→ **Task brief**: For the data below, report only the number of lines containing the string "clockSeen".

→ **Records for the exercise**:
/-- Settles O52. -/
theorem literalCommandsPushItsValue : Obligations.LiteralCommandsPushItsValue := by
  unfold Obligations.LiteralCommandsPushItsValue
  intro n s hinputs clear room
  rw [← s.live_length] at room
  have computes := computes_literal n clear
  rw [bounded_lit, if_neg (by omega)] at computes
  constructor
  · intro inRange
    rw [checked_ok_of_fits ((fits_iff_inRange _).2 inRange)] at computes
    obtain ⟨t, hrun, hempty, pushed⟩ := computes.runInstrs hinputs
    have pushed : Pushed s s.live _ n t := pushed
    obtain ⟨x, hx, hlive⟩ := pushed.live
    exact ⟨t, x, hrun, hx, hlive, pushed.eerr, pushed.value, pushed.raw, hempty, pushed.responses⟩
  · intro outOfRange
    rw [checked_ok_of_not_fits (mt (fits_iff_inRange _).1 outOfRange)] at computes
    obtain ⟨t, hrun, hempty, failed⟩ := computes.runInstrs hinputs
    have failed : Failed s _ .evalOverflow t := failed
    exact ⟨t, hrun, failed.eerr, failed.value, failed.raw, hempty⟩

/-! ## The raw value from its chunks (R82) -/

/-- A chunk within the entry is a part of its bits, without sign fill (R147). -/
theorem rawChunk_toNat {raw : Entry} {k : Nat} (h : k < 2) :
    (rawChunk raw k).toNat = raw.toNat / 2 ^ (64 * k) % 2 ^ 64 := by
  have bits : rawChunk raw k = raw.extractLsb' (64 * k) 64 := by
    apply BitVec.eq_of_getLsbD_eq
    intro i hi
    have inside : 64 * k + i < 128 := by omega
    simp [rawChunk, BitVec.getLsbD_sshiftRight, hi, inside]
    omega
  rw [bits, BitVec.extractLsb'_toNat, Nat.shiftRight_eq_div_pow]

/-- Two chunks of 64 bits, the low one first, are the entry. -/
theorem joinRaw_chunks (raw : Entry) : joinRaw [rawChunk raw 0, rawChunk raw 1] = raw.toInt := by
  have low : (rawChunk raw 0).toNat = raw.toNat % 2 ^ 64 := by
    rw [rawChunk_toNat (by decide), Nat.mul_zero, Nat.pow_zero, Nat.div_one]
  have high : (rawChunk raw 1).toNat = raw.toNat / 2 ^ 64 := by
    rw [rawChunk_toNat (by decide), Nat.mul_one, Nat.mod_eq_of_lt]
    have : raw.toNat < 2 ^ 128 := raw.isLt
    omega
  have join : joinChunks [rawChunk raw 0, rawChunk raw 1] = raw.toNat := by
    rw [joinChunks, joinChunks, joinChunks, low, high, Nat.mul_zero, Nat.add_zero, Nat.mod_add_div]
  rw [joinRaw, join]
  exact congrArg BitVec.toInt (BitVec.ofNat_toNat 128 raw)

/-- Settles O44. -/
theorem rawJoinsFromItsChunks : Obligations.RawJoinsFromItsChunks := by
  unfold Obligations.RawJoinsFromItsChunks
  intro s
  refine ⟨[rawChunk s.raw 0, rawChunk s.raw 1], by simp [rawChunkCount], fun k d hd => ?_, joinRaw_chunks s.raw⟩
  rcases k with _ | _ | k
  · cases hd
    exact exec_rdraw s 0
  · cases hd
    exact exec_rdraw s 1
  · cases hd

end Sys2Proof.Machine
end

section
/-! # The host's texts (30_encoding.md, sections 2 to 4): displays, decimal literals, and lines of the assembler -/

namespace Sys2Proof.Machine

/-! ## Digits (R90 to R94) -/

theorem digitValue_digitChar : ∀ d < 16, digitValue (digitChar d) = some d := by decide

theorem digitChar_ne_zero : ∀ d < 16, d ≠ 0 → digitChar d ≠ '0' := by decide

theorem isDigit_digitChar : ∀ d < 10, isDigit (digitChar d) = true := by decide

theorem digitChar_mem_hex : ∀ d < 16, digitChar d ∈ "0123456789ABCDEF".toList := by decide +kernel

/-- The digits of a display are the number's digits, the most significant first. -/
theorem digitsIn_eq {base : Nat} (hbase : 2 ≤ base) {fuel v : Nat} (hv : v ≠ 0) (hfuel : v < base ^ (fuel + 1)) :
    digitsIn base fuel v = ((Nat.digits base v).reverse).map digitChar := by
  induction fuel generalizing v with
  | zero =>
    rw [Nat.digits_of_lt base v hv (by simpa using hfuel)]
    rfl
  | succ fuel ih =>
    rw [digitsIn]
    by_cases small : v < base
    · rw [if_pos small, Nat.digits_of_lt base v hv small]
      rfl
    · have high : v / base ≠ 0 := (Nat.div_pos (Nat.le_of_not_lt small) (by omega)).ne'
      have bound : v / base < base ^ (fuel + 1) := Nat.div_lt_of_lt_mul (by rwa [← pow_succ'])
      rw [if_neg small, ih high bound, Nat.digits_def' (by omega) (Nat.pos_of_ne_zero hv), List.reverse_cons,
        List.map_append]
      rfl
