/-- R2, I10: `step` itself refuses nothing but a configuration that breaks R2; that it looks at each request is the model's
choice (log entry 21). Every other request than a reset decodes, and its operation runs. -/
def Obligations.StepRefusesOnlyBadConfigurations : Prop :=
  ∀ (s : State) (r : Request) (rest : List Request), s.env.requests = r :: rest → (∀ c, r ≠ .reset c) →
    (s.cfg.wf = false → step s = .refused .badConfig) ∧
      (s.cfg.wf = true → ∃ i, decode s.cfg r = .ok i ∧
        step s = exec i { s with env := { s.env with requests := rest } })

/-- The invariant of the block: every step from a good state leads to a good state. -/
def Obligations.EveryStepKeepsTheStateGood : Prop :=
  ∀ s t : State, Good s → step s = .next t → Good t

/-- The state after reset is good, under every configuration that meets R2; `State.reset` has the default straps of log
entry 2. -/
def Obligations.ResetStateIsGood : Prop :=
  Good State.reset ∧ ∀ (c : Cfg) (n : Nat), c.wf = true → Good (State.resetWith c { requests := [], clockSeen := n })

/-! ### Decoding and encoding operations -/

/-- Decode and encode agree on every well-formed operation that a request can ask for: every RX class, every host
command, the probe and the codec ports. ON_FRAME_RECEIVED shares its words with the classes (R150). -/
def Obligations.DecodingAnEncodedOperationGivesItBack : Prop :=
  ∀ (c : Cfg) (i : Instr) (r : Request), c.wf = true → i.wf c = true → encode c i = some r →
    (∀ raw now, i ≠ .onFrameReceived raw now) → decode c r = .ok i

/-- What the decoder gives is well formed. -/
def Obligations.DecodedOperationsAreWellFormed : Prop :=
  ∀ (c : Cfg) (r : Request) (i : Instr), c.wf = true → decode c r = .ok i → i.wf c = true

/-- R73: whatever stands at a port decodes: every 8 bytes at the receive port (R92, R150), every word at the host command
port (R75, R77), every frame at `enc_in` (R95, R97: ENCODE masks a value wider than its field), the other codec inputs
and the probe. Only a reset, an event that stands at no port (R250), is no operation (log entry 12). Of the carrier of a
command word the decoder reads the port's wires alone, `opsel` above `arg`; how many they are under a `LAYOUT` other than
the default is the model's choice (log entry 9). -/
def Obligations.DecoderRejectsOnlyWhatCannotStandAtAPort : Prop :=
  (∀ (c : Cfg) (r : Request), (∀ straps, r ≠ .reset straps) → ∃ i, decode c r = .ok i) ∧
    (∀ c straps : Cfg, decode c (.reset straps) = .error (.resetEvent straps)) ∧
    (∀ (c : Cfg) (f : Frame), decode c (.encIn f) = .ok (.encode f)) ∧
    ∀ (c : Cfg) (cmd cmd' : Word) (now : Nat),
      cmd.toNat % 2 ^ (5 + argWidth c.layout) = cmd'.toNat % 2 ^ (5 + argWidth c.layout) →
        decode c (.host cmd now) = decode c (.host cmd' now)
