-- ==== Sys2Proof/Tests/Slice0.lean ====
section
/-! SUPPORT. The model's own tests. Expected results come from 95_test_vectors.md, whose vector or program is named
with each test, or from the encodings of 30_encoding.md. After them, for every statement with hypotheses, a witness:
a concrete state and operands that meet all of them. -/

namespace Sys2Proof.Tests

open Sys2Proof.Machine Sys2Proof.Safety

/-! ### Small states and views -/

/-- The block after reset under the straps `c`. -/
def after (c : Cfg) : State := State.resetWith c { requests := [], clockSeen := 0 }

/-- `CFG_B` after reset. -/
def stB : State := after cfgB

/-- `CFG_C` after reset. -/
def stC : State := after cfgC

/-- `s` with one request presented. -/
def asked (s : State) (r : Request) : State := { s with env := { s.env with requests := [r] } }

/-- What a test looks at in a next state. -/
def seen {α : Type} (view : State → α) (o : Host.Outcome State Fault Refusal) : Option α :=
  match o with
  | .next t => some (view t)
  | .fault _ => none
  | .refused _ => none

/-- The response at the host command port. -/
def answer (o : Host.Outcome State Fault Refusal) : Option (Bool × Word) :=
  seen (fun t => (t.out.rspPresent, t.out.rspData)) o

/-- The TX slot as plain bytes. -/
def sent (o : Host.Outcome State Fault Refusal) : Option (Bool × Buf) :=
  seen (fun t => (t.txm.full, fromWire t.txm.data)) o

/-- The dirty mask and the shadows. -/
def staged (o : Host.Outcome State Fault Refusal) : Option PendingUpdate := seen (fun t => t.pu) o

/-- `CFG_B` with the CurrentState of V-PU-17 and temperature 24 pending. -/
def stPending : State :=
  { stB with
    cs := { onOff := 1, temperature := 22, acMode := 3, fanMode := 0, economyMode := 0, swingMode := 0, swingStep := 0,
            acError := 0, controllerTemp := 0 }
    pu := { dirty := 0b0000010, sh := { Setpoints.zero with temperature := 24 } } }

/-- `stPending` with the TX slot full. -/
def stFull (p : ClearPolicy) : State :=
  { stPending with
    cfg := { cfgB with clearPolicy := p }
    txm := { full := true, data := ⟨0xFA, 0xFC, 0xE7, 0xFF, 0xFF, 0xFF, 0xFF, 0xFF⟩ } }

/-- V-FSM-1's frame: a broadcast login request. -/
def frLoginreq : Frame :=
  { Frame.zero with messageSource := 1, broadcast := true, messageDest := 2, loginBit := true, messageType := 1,
                    updateMagic := 7 }

/-- V-FSM-7's frame, the same for the secondary. -/
def frLoginreqC : Frame :=
  { Frame.zero with messageSource := 1, broadcast := true, messageDest := 3, loginBit := true, messageType := 1,
                    onOff := 1, temperature := 22, acMode := 3 }

/-- V-FSM-9's frame: an ordinary exchange. -/
def frExchange : Frame :=
  { Frame.zero with messageSource := 1, messageDest := 2, messageType := 1, onOff := 1, temperature := 22, acMode := 3 }

/-- V-FSM-15's frame. -/
def frLogin : Frame := { Frame.zero with messageSource := 1, messageDest := 2, messageType := 2 }

/-- V-FSM-16's frame. -/
def frError : Frame := { Frame.zero with messageSource := 1, messageDest := 2, messageType := 3, acError := 1 }

/-- V-FSM-17's frame. -/
def frReserved : Frame := { Frame.zero with messageSource := 1, messageDest := 2 }

/-- V-FSM-18's frame. -/
def frToSecondary : Frame :=
  { Frame.zero with messageSource := 1, messageDest := 3, messageType := 1, controllerTemp := 22 }

/-- V-FSM-21's frame. -/
def frIgnored : Frame :=
  { Frame.zero with messageSource := 1, messageDest := 5, messageType := 1, onOff := 1, temperature := 22, acMode := 3 }

/-- The wire bytes of V-FSM-9. -/
def wireExchange : Buf := ⟨0xFE, 0xFD, 0xEF, 0xF8, 0xE9, 0xFF, 0xFF, 0xFF⟩

/-! ### Configurations and well-formed operations: every check refuses an ill-formed term -/

theorem test_reference_configurations_wf : cfgA.wf = true ∧ cfgB.wf = true ∧ cfgC.wf = true := by decide

theorem test_wf_refuses_addresses :
    Cfg.wf { cfgB with addrUnit := 2 } = false ∧ Cfg.wf { cfgB with addrUnit := 3 } = false := by decide

theorem test_wf_refuses_parameters :
    Cfg.wf { cfgB with ticksPerSecond := 0 } = false ∧
      Cfg.wf { cfgB with typeCode := ⟨2, 1, 3, 0⟩ } = false ∧
      Cfg.wf { cfgB with typeCode := ⟨1, 2, 2, 0⟩ } = false ∧
      Cfg.wf { cfgB with dirtyBit := ⟨0, 1, 2, 3, 4, 5, 5⟩ } = false := by decide

theorem test_wf_refuses_rows :
    Slot.wf ⟨2, 1, 0⟩ = false ∧ Slot.wf ⟨3, 0, 0⟩ = false ∧ Slot.wf ⟨3, 5, 0⟩ = false ∧ Slot.wf ⟨3, 6, 0⟩ = false ∧
      Slot.wf ⟨3, 1, 8⟩ = false ∧ Slot.wf ⟨3, 6, 1⟩ = true := by decide

theorem test_wf_refuses_layouts :
    Layout.wf { Layout.default with onOff := ⟨3, 0x02, 1⟩ } = false ∧
      Layout.wf { Layout.default with updateMagic := ⟨5, 0x70, 4⟩ } = false ∧
      Layout.wf { Layout.default with onOff := ⟨7, 0x01, 0⟩ } = true := by decide

theorem test_wf_refuses_wide_setters :
    (∀ i ∈ [Instr.setOnoff 2, .setTemp 128, .setMode 8, .setFanmode 8, .setEconomy 2, .setSwingmode 2, .setSwingstep 2],
        i.wf cfgB = false) ∧
      (∀ i ∈ [Instr.setOnoff 1, .setTemp 127, .setMode 7, .setFanmode 7, .setEconomy 1, .setSwingmode 1,
          .setSwingstep 1], i.wf cfgB = true) := by decide

theorem test_wf_refuses_wide_records :
    (∀ d ∈ [(⟨2, 0, 0, 0, 0, 0, 0⟩ : Setpoints), ⟨0, 128, 0, 0, 0, 0, 0⟩, ⟨0, 0, 8, 0, 0, 0, 0⟩, ⟨0, 0, 0, 8, 0, 0, 0⟩,
        ⟨0, 0, 0, 0, 2, 0, 0⟩, ⟨0, 0, 0, 0, 0, 2, 0⟩, ⟨0, 0, 0, 0, 0, 0, 2⟩], Instr.wf cfgB (.applyState d) = false) ∧
      Instr.wf cfgB (.spPublish { CurrentState.zero with acError := 2 }) = false ∧
      Instr.wf cfgB (.spPublish { CurrentState.zero with controllerTemp := 64 }) = false := by decide

theorem test_wf_refuses_wide_frames :
    (∀ f ∈ [{ frExchange with controllerPresent := 2 }, { frExchange with updateMagic := 16 },
        { frExchange with controllerTemp := 64 }, { frExchange with acError := 2 },
        { frExchange with temperature := 128 }],
      Instr.wf cfgB (.transmit f) = false ∧ Instr.wf cfgB (.drainInto f) = false ∧ Instr.wf cfgB (.rxStatusExchange f 0) = false) := by decide

theorem test_wf_refuses_frames_no_bytes_decode_to :
    Instr.wf cfgB (.rxLogin { frLogin with loginBit := true } 0) = false ∧
      Instr.wf cfgB (.rxIgnored { frIgnored with broadcast := true } 0) = false ∧
      Instr.wf cfgB (.rxLogin { frLogin with broadcast := true, loginBit := true } 0) = true := by decide

theorem test_wf_refuses_frames_of_another_class :
    (∀ k ∈ [FrameClass.statusLoginreq, .statusExchange, .login, .error, .reserved, .toSecondary],
        (classInstr k frIgnored 0).wf cfgB = false) ∧
      Instr.wf cfgB (.rxIgnored frLogin 0) = false ∧
      Instr.wf cfgB (.rxStatusLoginreqSecondary frLoginreq 0) = false ∧
      Instr.wf cfgC (.rxStatusLoginreq frLoginreqC 0) = false := by decide

theorem test_wf_accepts_frames_of_the_class :
    Instr.wf cfgB (.rxStatusLoginreq frLoginreq 0) = true ∧ Instr.wf cfgC (.rxStatusLoginreqSecondary frLoginreqC 0) = true ∧
      Instr.wf cfgB (.rxStatusExchange frExchange 0) = true ∧ Instr.wf cfgB (.rxLogin frLogin 0) = true ∧
      Instr.wf cfgB (.rxError frError 0) = true ∧ Instr.wf cfgB (.rxReserved frReserved 0) = true ∧
      Instr.wf cfgB (.rxToSecondary frToSecondary 0) = true ∧ Instr.wf cfgB (.rxIgnored frIgnored 0) = true := by decide

/-! ### Decoding: every constructor's word, written out from the spec's encoding -/

/-- The frames of V-FSM-1, V-FSM-7, V-FSM-9, V-FSM-15 to V-FSM-18 and V-FSM-21, as wire bytes. -/
theorem test_decode_frames :
    decodeRx cfgB ⟨0x7E, 0xDF, 0xEF, 0xFF, 0xFF, 0x8F, 0xFF, 0xFF⟩ 1000 = .rxStatusLoginreq frLoginreq 1000 ∧
      decodeRx cfgC ⟨0x7E, 0xDF, 0xEF, 0xF8, 0xE9, 0xFF, 0xFF, 0xFF⟩ 50 = .rxStatusLoginreqSecondary frLoginreqC 50 ∧
      decodeRx cfgB wireExchange 0 = .rxStatusExchange frExchange 0 ∧
      decodeRx cfgB ⟨0xFE, 0xFD, 0xDF, 0xFF, 0xFF, 0xFF, 0xFF, 0xFF⟩ 5 = .rxLogin frLogin 5 ∧
      decodeRx cfgB ⟨0xFE, 0xFD, 0xCF, 0x7F, 0xFF, 0xFF, 0xFF, 0xFF⟩ 500 = .rxError frError 500 ∧
      decodeRx cfgB ⟨0xFE, 0xFD, 0xFF, 0xFF, 0xFF, 0xFF, 0xFF, 0xFF⟩ 700 = .rxReserved frReserved 700 ∧
      decodeRx cfgB ⟨0xFE, 0xFC, 0xEF, 0xFF, 0xFF, 0xFF, 0xD3, 0xFF⟩ 100 = .rxToSecondary frToSecondary 100 ∧
      decodeRx cfgB ⟨0xFE, 0xFA, 0xEF, 0xF8, 0xE9, 0xFF, 0xFF, 0xFF⟩ 900 = .rxIgnored frIgnored 900 := by decide

/-- The words of ON_FRAME_RECEIVED are those of the classes (43_protocol_fsm.md R150). -/
theorem test_decode_entry_point :
    encode cfgB (.onFrameReceived wireExchange 7) = some (.rx wireExchange 7) ∧
      decode cfgB (.rx wireExchange 7) = .ok (.rxStatusExchange frExchange 7) := ⟨by decide, by rfl⟩

/-- V-HOST-1 to V-HOST-8. -/
theorem test_decode_setters :
    decode cfgB (.host 0x020001 0) = .ok (.setOnoff 1) ∧ decode cfgB (.host 0x040016 0) = .ok (.setTemp 22) ∧
      decode cfgB (.host 0x060004 0) = .ok (.setMode 4) ∧ decode cfgB (.host 0x080002 0) = .ok (.setFanmode 2) ∧
      decode cfgB (.host 0x0A0001 0) = .ok (.setEconomy 1) ∧ decode cfgB (.host 0x0C0001 0) = .ok (.setSwingmode 1) ∧
      decode cfgB (.host 0x0E0001 0) = .ok (.setSwingstep 1) :=
  ⟨by rfl, by rfl, by rfl, by rfl, by rfl, by rfl, by rfl⟩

→ **Output for this exercise**: 2